:: Dataset entries ::
☆ ☆ ☆ ☆ ☆ ☆ ☆
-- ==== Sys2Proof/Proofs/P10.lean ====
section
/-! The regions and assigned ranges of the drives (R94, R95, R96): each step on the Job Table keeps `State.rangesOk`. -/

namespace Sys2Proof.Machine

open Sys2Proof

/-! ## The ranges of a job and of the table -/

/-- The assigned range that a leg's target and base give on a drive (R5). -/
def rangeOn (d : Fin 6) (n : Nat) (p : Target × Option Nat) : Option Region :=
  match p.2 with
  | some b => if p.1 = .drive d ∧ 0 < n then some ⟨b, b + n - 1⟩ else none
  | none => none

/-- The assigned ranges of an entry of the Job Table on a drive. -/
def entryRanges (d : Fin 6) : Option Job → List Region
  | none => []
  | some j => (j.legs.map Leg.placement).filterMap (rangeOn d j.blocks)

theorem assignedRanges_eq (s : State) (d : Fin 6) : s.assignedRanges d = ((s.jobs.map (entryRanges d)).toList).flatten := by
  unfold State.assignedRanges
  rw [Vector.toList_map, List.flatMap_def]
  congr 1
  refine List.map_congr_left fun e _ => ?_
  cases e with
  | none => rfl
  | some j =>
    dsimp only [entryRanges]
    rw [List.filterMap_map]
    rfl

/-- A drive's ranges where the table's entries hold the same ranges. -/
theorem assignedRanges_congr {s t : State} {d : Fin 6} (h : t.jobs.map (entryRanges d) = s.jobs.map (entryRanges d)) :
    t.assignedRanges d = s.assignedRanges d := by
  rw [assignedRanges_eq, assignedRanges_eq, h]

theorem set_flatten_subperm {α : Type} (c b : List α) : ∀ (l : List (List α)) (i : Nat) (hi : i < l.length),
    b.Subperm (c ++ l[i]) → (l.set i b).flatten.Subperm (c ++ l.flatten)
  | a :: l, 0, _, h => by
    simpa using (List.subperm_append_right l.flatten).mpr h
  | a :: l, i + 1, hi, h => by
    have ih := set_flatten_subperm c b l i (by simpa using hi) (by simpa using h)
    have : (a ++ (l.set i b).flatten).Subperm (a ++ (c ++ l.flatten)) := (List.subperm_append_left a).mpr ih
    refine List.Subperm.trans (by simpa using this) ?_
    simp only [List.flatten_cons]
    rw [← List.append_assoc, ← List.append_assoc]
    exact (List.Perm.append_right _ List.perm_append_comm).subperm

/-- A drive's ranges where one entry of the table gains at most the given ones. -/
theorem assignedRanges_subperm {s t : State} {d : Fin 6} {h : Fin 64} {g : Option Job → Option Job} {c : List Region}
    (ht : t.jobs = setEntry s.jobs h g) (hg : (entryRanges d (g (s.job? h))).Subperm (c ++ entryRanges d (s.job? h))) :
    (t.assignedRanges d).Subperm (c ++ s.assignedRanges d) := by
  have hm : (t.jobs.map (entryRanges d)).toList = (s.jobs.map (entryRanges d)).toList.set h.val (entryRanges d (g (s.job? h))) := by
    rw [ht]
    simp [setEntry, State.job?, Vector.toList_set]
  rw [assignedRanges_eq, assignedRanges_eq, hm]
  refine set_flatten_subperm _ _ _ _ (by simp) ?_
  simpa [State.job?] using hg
☆ ☆ ☆ ☆ ☆ ☆ ☆
:: Exercise directions ::
Copy out every record above once more, precisely as written.

:: Written answer ::
-- ==== Sys2Proof/Proofs/P10.lean ====
section
/-! The regions and assigned ranges of the drives (R94, R95, R96): each step on the Job Table keeps `State.rangesOk`. -/

namespace Sys2Proof.Machine

open Sys2Proof

/-! ## The ranges of a job and of the table -/

/-- The assigned range that a leg's target and base give on a drive (R5). -/
def rangeOn (d : Fin 6) (n : Nat) (p : Target × Option Nat) : Option Region :=
  match p.2 with
  | some b => if p.1 = .drive d ∧ 0 < n then some ⟨b, b + n - 1⟩ else none
  | none => none

/-- The assigned ranges of an entry of the Job Table on a drive. -/
def entryRanges (d : Fin 6) : Option Job → List Region
  | none => []
  | some j => (j.legs.map Leg.placement).filterMap (rangeOn d j.blocks)

theorem assignedRanges_eq (s : State) (d : Fin 6) : s.assignedRanges d = ((s.jobs.map (entryRanges d)).toList).flatten := by
  unfold State.assignedRanges
  rw [Vector.toList_map, List.flatMap_def]
  congr 1
  refine List.map_congr_left fun e _ => ?_
  cases e with
  | none => rfl
  | some j =>
    dsimp only [entryRanges]
    rw [List.filterMap_map]
    rfl

/-- A drive's ranges where the table's entries hold the same ranges. -/
theorem assignedRanges_congr {s t : State} {d : Fin 6} (h : t.jobs.map (entryRanges d) = s.jobs.map (entryRanges d)) :
    t.assignedRanges d = s.assignedRanges d := by
  rw [assignedRanges_eq, assignedRanges_eq, h]

theorem set_flatten_subperm {α : Type} (c b : List α) : ∀ (l : List (List α)) (i : Nat) (hi : i < l.length),
    b.Subperm (c ++ l[i]) → (l.set i b).flatten.Subperm (c ++ l.flatten)
  | a :: l, 0, _, h => by
    simpa using (List.subperm_append_right l.flatten).mpr h
  | a :: l, i + 1, hi, h => by
    have ih := set_flatten_subperm c b l i (by simpa using hi) (by simpa using h)
    have : (a ++ (l.set i b).flatten).Subperm (a ++ (c ++ l.flatten)) := (List.subperm_append_left a).mpr ih
    refine List.Subperm.trans (by simpa using this) ?_
    simp only [List.flatten_cons]
    rw [← List.append_assoc, ← List.append_assoc]
    exact (List.Perm.append_right _ List.perm_append_comm).subperm

/-- A drive's ranges where one entry of the table gains at most the given ones. -/
theorem assignedRanges_subperm {s t : State} {d : Fin 6} {h : Fin 64} {g : Option Job → Option Job} {c : List Region}
    (ht : t.jobs = setEntry s.jobs h g) (hg : (entryRanges d (g (s.job? h))).Subperm (c ++ entryRanges d (s.job? h))) :
    (t.assignedRanges d).Subperm (c ++ s.assignedRanges d) := by
  have hm : (t.jobs.map (entryRanges d)).toList = (s.jobs.map (entryRanges d)).toList.set h.val (entryRanges d (g (s.job? h))) := by
    rw [ht]
    simp [setEntry, State.job?, Vector.toList_set]
  rw [assignedRanges_eq, assignedRanges_eq, hm]
  refine set_flatten_subperm _ _ _ _ (by simp) ?_
  simpa [State.job?] using hg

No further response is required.